Christoph Breitkopf: Functional Valhalla?

Christoph Breitkopf: Functional Valhalla?

Planet Haskell (noreply@blogger.com (bokesan))

Pointer-rich data layouts lead to suboptimal performance on modern hardware. For an excellent introduction to this, see the article The Road to Valhalla. While it is specifically about Java, many parts of the article also apply to other languages. To summarize some of the key points of the article:

  • In 1990, a main memory fetch was about as expensive as an arithmetic operation. Now, it might be a hundred times slower.
  • A pointer-rich data layout involving indirections between data at different locations is not ideal for today’s hardware.
  • A language should make flat (cache-efficient) and dense (memory-efficient) memory layouts possible without compromising abstraction or type safety.
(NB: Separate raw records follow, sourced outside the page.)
-- ==== Sys2Proof/Laws/LaterInspect.lean ====
section
/-!
SUPPORT. What a block can come to (`Blk.Later`) through the operations of Machine/Inspect.
-/

namespace Sys2Proof.Machine

theorem Blk.camEnable_later {r : Blk} {s : Blk} (c : ℕ) (hs : r.Later s) : r.Later (Blk.camEnable s c) := by
  unfold Blk.camEnable
  try lift_lets
  repeat' (first | with_reducible assumption | with_reducible (first | apply Blk.laneEnable_later | apply Blk.setF_later | apply Blk.setCam_later) | with_reducible apply Blk.foldl_later | with_reducible (refine Blk.later_fst (by assumption) ?_) | with_reducible (refine Blk.later_some (by assumption) ?_) | (intro s; (have hs : Blk.Later r s := ?_); clear_value s; rotate_left; unfold s) | (intro s; (have hs : Blk.Later r s.1 := ?_); clear_value s; rotate_left; unfold s) | (intro f; (have hc : _ → Blk := f); clear hc; (try unfold f); clear f) | (intro f; (have hc : _ → _ → Blk := f); clear hc; (try unfold f); clear f) | (intro f; (have hc : _ → _ → _ → Blk := f); clear hc; (try unfold f); clear f) | (intro x; (have hc : Cmp := x); clear hc) | (intro x; (have hc : Acc := x); clear hc) | (intro x; clear_value x) | split | (intro s x hs) | lift_lets | (show _ = _; rfl) | with_reducible apply Blk.foldl_fst_later | assumption | intro x)

theorem Blk.camLose_later {r : Blk} {s : Blk} (c : ℕ) (f : ℕ) (hs : r.Later s) : r.Later (Blk.camLose s c f) := by
  unfold Blk.camLose
  try lift_lets
  repeat' (first | with_reducible assumption | with_reducible (first | apply Blk.count_later | apply Blk.setF_later | apply Blk.incSat_later) | with_reducible apply Blk.foldl_later | with_reducible (refine Blk.later_fst (by assumption) ?_) | with_reducible (refine Blk.later_some (by assumption) ?_) | (intro s; (have hs : Blk.Later r s := ?_); clear_value s; rotate_left; unfold s) | (intro s; (have hs : Blk.Later r s.1 := ?_); clear_value s; rotate_left; unfold s) | (intro f; (have hc : _ → Blk := f); clear hc; (try unfold f); clear f) | (intro f; (have hc : _ → _ → Blk := f); clear hc; (try unfold f); clear f) | (intro f; (have hc : _ → _ → _ → Blk := f); clear hc; (try unfold f); clear f) | (intro x; (have hc : Cmp := x); clear hc) | (intro x; (have hc : Acc := x); clear hc) | (intro x; clear_value x) | split | (intro s x hs) | lift_lets | (show _ = _; rfl) | with_reducible apply Blk.foldl_fst_later | (with_reducible apply Blk.Later.put; (first | with_reducible assumption | with_reducible (first | apply Blk.count_later | apply Blk.setF_later | apply Blk.incSat_later) | with_reducible apply Blk.foldl_later | with_reducible (refine Blk.later_fst (by assumption) ?_) | with_reducible (refine Blk.later_some (by assumption) ?_) | (intro s; (have hs : Blk.Later r s := ?_); clear_value s; rotate_left; unfold s) | (intro s; (have hs : Blk.Later r s.1 := ?_); clear_value s; rotate_left; unfold s) | (intro f; (have hc : _ → Blk := f); clear hc; (try unfold f); clear f) | (intro f; (have hc : _ → _ → Blk := f); clear hc; (try unfold f); clear f) | (intro f; (have hc : _ → _ → _ → Blk := f); clear hc; (try unfold f); clear f) | (intro x; (have hc : Cmp := x); clear hc) | (intro x; (have hc : Acc := x); clear hc) | (intro x; clear_value x) | split | (intro s x hs) | lift_lets | (show _ = _; rfl) | with_reducible apply Blk.foldl_fst_later | assumption | intro x)) | assumption | intro x)

theorem Blk.rejMark_later {r : Blk} {s : Blk} (x1 : RegPage) (hs : r.Later s) : r.Later (Blk.rejMark s x1).1 := by
  unfold Blk.rejMark
  try lift_lets
  repeat' (first | with_reducible assumption | with_reducible (first | apply Blk.insertRun_later | apply Blk.showQueue_later | apply Blk.raise_later) | with_reducible apply Blk.foldl_later | with_reducible (refine Blk.later_fst (by assumption) ?_) | with_reducible (refine Blk.later_some (by assumption) ?_) | (intro s; (have hs : Blk.Later r s := ?_); clear_value s; rotate_left; unfold s) | (intro s; (have hs : Blk.Later r s.1 := ?_); clear_value s; rotate_left; unfold s) | (intro f; (have hc : _ → Blk := f); clear hc; (try unfold f); clear f) | (intro f; (have hc : _ → _ → Blk := f); clear hc; (try unfold f); clear f) | (intro f; (have hc : _ → _ → _ → Blk := f); clear hc; (try unfold f); clear f) | (intro x; (have hc : Cmp := x); clear hc) | (intro x; (have hc : Acc := x); clear hc) | (intro x; clear_value x) | split | (intro s x hs) | lift_lets | (show _ = _; rfl) | with_reducible apply Blk.foldl_fst_later | (with_reducible apply Blk.Later.put; (first | with_reducible assumption | with_reducible (first | apply Blk.insertRun_later | apply Blk.showQueue_later | apply Blk.raise_later) | with_reducible apply Blk.foldl_later | with_reducible (refine Blk.later_fst (by assumption) ?_) | with_reducible (refine Blk.later_some (by assumption) ?_) | (intro s; (have hs : Blk.Later r s := ?_); clear_value s; rotate_left; unfold s) | (intro s; (have hs : Blk.Later r s.1 := ?_); clear_value s; rotate_left; unfold s) | (intro f; (have hc : _ → Blk := f); clear hc; (try unfold f); clear f) | (intro f; (have hc : _ → _ → Blk := f); clear hc; (try unfold f); clear f) | (intro f; (have hc : _ → _ → _ → Blk := f); clear hc; (try unfold f); clear f) | (intro x; (have hc : Cmp := x); clear hc) | (intro x; (have hc : Acc := x); clear hc) | (intro x; clear_value x) | split | (intro s x hs) | lift_lets | (show _ = _; rfl) | with_reducible apply Blk.foldl_fst_later | assumption | intro x)) | assumption | intro x)

theorem Blk.rejFlush_later {r : Blk} {s : Blk} (hs : r.Later s) : r.Later (Blk.rejFlush s) := by
  unfold Blk.rejFlush
  try lift_lets
  repeat' (first | with_reducible assumption | with_reducible (first | apply Blk.raise_later | apply Blk.showQueue_later) | with_reducible apply Blk.foldl_later | with_reducible (refine Blk.later_fst (by assumption) ?_) | with_reducible (refine Blk.later_some (by assumption) ?_) | (intro s; (have hs : Blk.Later r s := ?_); clear_value s; rotate_left; unfold s) | (intro s; (have hs : Blk.Later r s.1 := ?_); clear_value s; rotate_left; unfold s) | (intro f; (have hc : _ → Blk := f); clear hc; (try unfold f); clear f) | (intro f; (have hc : _ → _ → Blk := f); clear hc; (try unfold f); clear f) | (intro f; (have hc : _ → _ → _ → Blk := f); clear hc; (try unfold f); clear f) | (intro x; (have hc : Cmp := x); clear hc) | (intro x; (have hc : Acc := x); clear hc) | (intro x; clear_value x) | split | (intro s x hs) | lift_lets | (show _ = _; rfl) | with_reducible apply Blk.foldl_fst_later | (with_reducible apply Blk.Later.put; (first | with_reducible assumption | with_reducible (first | apply Blk.raise_later | apply Blk.showQueue_later) | with_reducible apply Blk.foldl_later | with_reducible (refine Blk.later_fst (by assumption) ?_) | with_reducible (refine Blk.later_some (by assumption) ?_) | (intro s; (have hs : Blk.Later r s := ?_); clear_value s; rotate_left; unfold s) | (intro s; (have hs : Blk.Later r s.1 := ?_); clear_value s; rotate_left; unfold s) | (intro f; (have hc : _ → Blk := f); clear hc; (try unfold f); clear f) | (intro f; (have hc : _ → _ → Blk := f); clear hc; (try unfold f); clear f) | (intro f; (have hc : _ → _ → _ → Blk := f); clear hc; (try unfold f); clear f) | (intro x; (have hc : Cmp := x); clear hc) | (intro x; (have hc : Acc := x); clear hc) | (intro x; clear_value x) | split | (intro s x hs) | lift_lets | (show _ = _; rfl) | with_reducible apply Blk.foldl_fst_later | assumption | intro x)) | assumption | intro x)

theorem Blk.regStart_later {r : Blk} {s : Blk} (t : ℕ) (p : Page) (hs : r.Later s) : r.Later (Blk.regStart s t p) := by
  unfold Blk.regStart
  try lift_lets
  repeat' (first | with_reducible assumption | with_reducible (first | apply Blk.setF_later) | with_reducible apply Blk.foldl_later | with_reducible (refine Blk.later_fst (by assumption) ?_) | with_reducible (refine Blk.later_some (by assumption) ?_) | (intro s; (have hs : Blk.Later r s := ?_); clear_value s; rotate_left; unfold s) | (intro s; (have hs : Blk.Later r s.1 := ?_); clear_value s; rotate_left; unfold s) | (intro f; (have hc : _ → Blk := f); clear hc; (try unfold f); clear f) | (intro f; (have hc : _ → _ → Blk := f); clear hc; (try unfold f); clear f) | (intro f; (have hc : _ → _ → _ → Blk := f); clear hc; (try unfold f); clear f) | (intro x; (have hc : Cmp := x); clear hc) | (intro x; (have hc : Acc := x); clear hc) | (intro x; clear_value x) | split | (intro s x hs) | lift_lets | (show _ = _; rfl) | with_reducible apply Blk.foldl_fst_later | (with_reducible apply Blk.Later.put; (first | with_reducible assumption | with_reducible (first | apply Blk.setF_later) | with_reducible apply Blk.foldl_later | with_reducible (refine Blk.later_fst (by assumption) ?_) | with_reducible (refine Blk.later_some (by assumption) ?_) | (intro s; (have hs : Blk.Later r s := ?_); clear_value s; rotate_left; unfold s) | (intro s; (have hs : Blk.Later r s.1 := ?_); clear_value s; rotate_left; unfold s) | (intro f; (have hc : _ → Blk := f); clear hc; (try unfold f); clear f) | (intro f; (have hc : _ → _ → Blk := f); clear hc; (try unfold f); clear f) | (intro f; (have hc : _ → _ → _ → Blk := f); clear hc; (try unfold f); clear f) | (intro x; (have hc : Cmp := x); clear hc) | (intro x; (have hc : Acc := x); clear hc) | (intro x; clear_value x) | split | (intro s x hs) | lift_lets | (show _ = _; rfl) | with_reducible apply Blk.foldl_fst_later | assumption | intro x)) | assumption | intro x)

theorem Blk.regSeen_later {r : Blk} {s : Blk} (hs : r.Later s) : r.Later (Blk.regSeen s) := by
  unfold Blk.regSeen
  try lift_lets
  repeat' (first | with_reducible assumption | with_reducible apply Blk.foldl_later | with_reducible (refine Blk.later_fst (by assumption) ?_) | with_reducible (refine Blk.later_some (by assumption) ?_) | (intro s; (have hs : Blk.Later r s := ?_); clear_value s; rotate_left; unfold s) | (intro s; (have hs : Blk.Later r s.1 := ?_); clear_value s; rotate_left; unfold s) | (intro f; (have hc : _ → Blk := f); clear hc; (try unfold f); clear f) | (intro f; (have hc : _ → _ → Blk := f); clear hc; (try unfold f); clear f) | (intro f; (have hc : _ → _ → _ → Blk := f); clear hc; (try unfold f); clear f) | (intro x; (have hc : Cmp := x); clear hc) | (intro x; (have hc : Acc := x); clear hc) | (intro x; clear_value x) | split | (intro s x hs) | lift_lets | (show _ = _; rfl) | with_reducible apply Blk.foldl_fst_later | (with_reducible apply Blk.Later.put; (first | with_reducible assumption | with_reducible apply Blk.foldl_later | with_reducible (refine Blk.later_fst (by assumption) ?_) | with_reducible (refine Blk.later_some (by assumption) ?_) | (intro s; (have hs : Blk.Later r s := ?_); clear_value s; rotate_left; unfold s) | (intro s; (have hs : Blk.Later r s.1 := ?_); clear_value s; rotate_left; unfold s) | (intro f; (have hc : _ → Blk := f); clear hc; (try unfold f); clear f) | (intro f; (have hc : _ → _ → Blk := f); clear hc; (try unfold f); clear f) | (intro f; (have hc : _ → _ → _ → Blk := f); clear hc; (try unfold f); clear f) | (intro x; (have hc : Cmp := x); clear hc) | (intro x; (have hc : Acc := x); clear hc) | (intro x; clear_value x) | split | (intro s x hs) | lift_lets | (show _ = _; rfl) | with_reducible apply Blk.foldl_fst_later | assumption | intro x)) | assumption | intro x)

theorem Blk.verdict_later {r : Blk} {s : Blk} (x1 : RegPage) (hs : r.Later s) : r.Later (Blk.verdict s x1) := by
  unfold Blk.verdict
  try lift_lets
  repeat' (first | with_reducible assumption | with_reducible (first | apply Blk.count_later | apply Blk.rejMark_later | apply Blk.incSat_later | apply Blk.ringPutOrDrop_later | apply Blk.raiseL_later) | with_reducible apply Blk.foldl_later | with_reducible (refine Blk.later_fst (by assumption) ?_) | with_reducible (refine Blk.later_some (by assumption) ?_) | (intro s; (have hs : Blk.Later r s := ?_); clear_value s; rotate_left; unfold s) | (intro s; (have hs : Blk.Later r s.1 := ?_); clear_value s; rotate_left; unfold s) | (intro f; (have hc : _ → Blk := f); clear hc; (try unfold f); clear f) | (intro f; (have hc : _ → _ → Blk := f); clear hc; (try unfold f); clear f) | (intro f; (have hc : _ → _ → _ → Blk := f); clear hc; (try unfold f); clear f) | (intro x; (have hc : Cmp := x); clear hc) | (intro x; (have hc : Acc := x); clear hc) | (intro x; clear_value x) | split | (intro s x hs) | lift_lets | (show _ = _; rfl) | with_reducible apply Blk.foldl_fst_later | assumption | intro x)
Consider a vector of records (or tuples, structures, product types - I’ll stay with “record” in this article). A pointer-rich layout has each record allocated separately in the heap, with a vector containing pointers to the records. For example, given a “Point” record of two numbers:

The flat and dense layout has the records directly in the array:

(Note that there is another flat layout, namely, using one vector per field of the record. This is better suited to instruction-level parallelism or specialized hardware (e.g., GPUs), especially when the record fields have different sizes. But it is less suited for general-purpose computing, as reading a single vector element requires one memory access per field, whereas the “vector of records” layout above requires only one access per record. Such a layout can be easily implemented in any language that has arrays of native types, whether in the language itself or in a library (e.g., OCaml’s Owl library). Thus, in this article, I will only consider the “array of records” layout above.)
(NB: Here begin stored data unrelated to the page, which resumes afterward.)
-- ==== Sys2Proof/Laws/LaterLanes.lean ====
section
/-!
SUPPORT. What a block can come to (`Blk.Later`) through the operations of Machine/Lanes.
-/

namespace Sys2Proof.Machine

theorem Blk.ownerDown_later {r : Blk} {s : Blk} (n : ℕ) (hs : r.Later s) : r.Later (Blk.ownerDown s n) := by
  unfold Blk.ownerDown
  try lift_lets
  repeat' (first | with_reducible assumption | with_reducible (first | apply Blk.portLaneDown_later | apply Blk.camDown_later | apply Blk.linkCheck_later) | with_reducible apply Blk.foldl_later | with_reducible (refine Blk.later_fst (by assumption) ?_) | with_reducible (refine Blk.later_some (by assumption) ?_) | (intro s; (have hs : Blk.Later r s := ?_); clear_value s; rotate_left; unfold s) | (intro s; (have hs : Blk.Later r s.1 := ?_); clear_value s; rotate_left; unfold s) | (intro f; (have hc : _ → Blk := f); clear hc; (try unfold f); clear f) | (intro f; (have hc : _ → _ → Blk := f); clear hc; (try unfold f); clear f) | (intro f; (have hc : _ → _ → _ → Blk := f); clear hc; (try unfold f); clear f) | (intro x; (have hc : Cmp := x); clear hc) | (intro x; (have hc : Acc := x); clear hc) | (intro x; clear_value x) | split | (intro s x hs) | lift_lets | (show _ = _; rfl) | with_reducible apply Blk.foldl_fst_later | assumption | intro x)

theorem Blk.laneGoUp_later {r : Blk} {s : Blk} (n : ℕ) (again : Bool) (hs : r.Later s) : r.Later (Blk.laneGoUp s n again) := by
  unfold Blk.laneGoUp
  try lift_lets
  repeat' (first | with_reducible assumption | with_reducible (first | apply Blk.tsSend_later | apply Blk.scanLeft_later | apply Blk.setF_later | apply Blk.setLane_later | apply Blk.raise_later | apply Blk.portLaneUp_later | apply Blk.linkCheck_later) | with_reducible apply Blk.foldl_later | with_reducible (refine Blk.later_fst (by assumption) ?_) | with_reducible (refine Blk.later_some (by assumption) ?_) | (intro s; (have hs : Blk.Later r s := ?_); clear_value s; rotate_left; unfold s) | (intro s; (have hs : Blk.Later r s.1 := ?_); clear_value s; rotate_left; unfold s) | (intro f; (have hc : _ → Blk := f); clear hc; (try unfold f); clear f) | (intro f; (have hc : _ → _ → Blk := f); clear hc; (try unfold f); clear f) | (intro f; (have hc : _ → _ → _ → Blk := f); clear hc; (try unfold f); clear f) | (intro x; (have hc : Cmp := x); clear hc) | (intro x; (have hc : Acc := x); clear hc) | (intro x; clear_value x) | split | (intro s x hs) | lift_lets | (show _ = _; rfl) | with_reducible apply Blk.foldl_fst_later | assumption | intro x)

theorem Blk.laneRecover_later {r : Blk} {s : Blk} (n : ℕ) (hs : r.Later s) : r.Later (Blk.laneRecover s n) := by
  unfold Blk.laneRecover
  try lift_lets
  repeat' (first | with_reducible assumption | with_reducible (first | apply Blk.scanLeft_later | apply Blk.setF_later | apply Blk.setLane_later | apply Blk.ownerDown_later | apply Blk.count_later | apply Blk.incSat_later) | with_reducible apply Blk.foldl_later | with_reducible (refine Blk.later_fst (by assumption) ?_) | with_reducible (refine Blk.later_some (by assumption) ?_) | (intro s; (have hs : Blk.Later r s := ?_); clear_value s; rotate_left; unfold s) | (intro s; (have hs : Blk.Later r s.1 := ?_); clear_value s; rotate_left; unfold s) | (intro f; (have hc : _ → Blk := f); clear hc; (try unfold f); clear f) | (intro f; (have hc : _ → _ → Blk := f); clear hc; (try unfold f); clear f) | (intro f; (have hc : _ → _ → _ → Blk := f); clear hc; (try unfold f); clear f) | (intro x; (have hc : Cmp := x); clear hc) | (intro x; (have hc : Acc := x); clear hc) | (intro x; clear_value x) | split | (intro s x hs) | lift_lets | (show _ = _; rfl) | with_reducible apply Blk.foldl_fst_later | assumption | intro x)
Functional language considerations

Things should be much easier in functional languages than in Java: we have purity, referential transparency, and everything is a value. So it should be simple enough to store these values in memory in their native representation. But there are reasons that that is often not the case in practice:

  • Lazyness: a value can be a computation that produces a value only when needed.
  • Layout polymorphism: unless we replicate the code for every type (as, for example, Rust does), we need to be able to store every possible value in the same kind of slot.
  • Dynamically typed languages require type information at runtime.
  • Functional languages often have automatic memory management, which may require runtime type information.
  • Many of our languages are not purely functional, but contain impure features.
  • Pure languages often lack traditional vectors or arrays, since making them perform well in immutable code is not easy.
  • Historical reasons: Graph reduction was a common implementation technique for lazy languages, and graphs involve pointers.
  • Implementation restrictions: not being mainstream, fewer resources are devoted to implementation and optimization.

Many implementations can not even lay out native types flat in records, so a Point record of IEEE 754 double-precision numbers may actually look like this in memory:

The (very short) List

So, given a record type, which functional languages allow a collection of values of that type to have a flat, linear memory layout? The number of programming languages that claim to be “functional” is huge, so the ones listed here are just a selection based on my preferences - mainly languages that allow that layout, and some I have some experience with and can speculate on how easy or hard it would be to add that as a library or extension.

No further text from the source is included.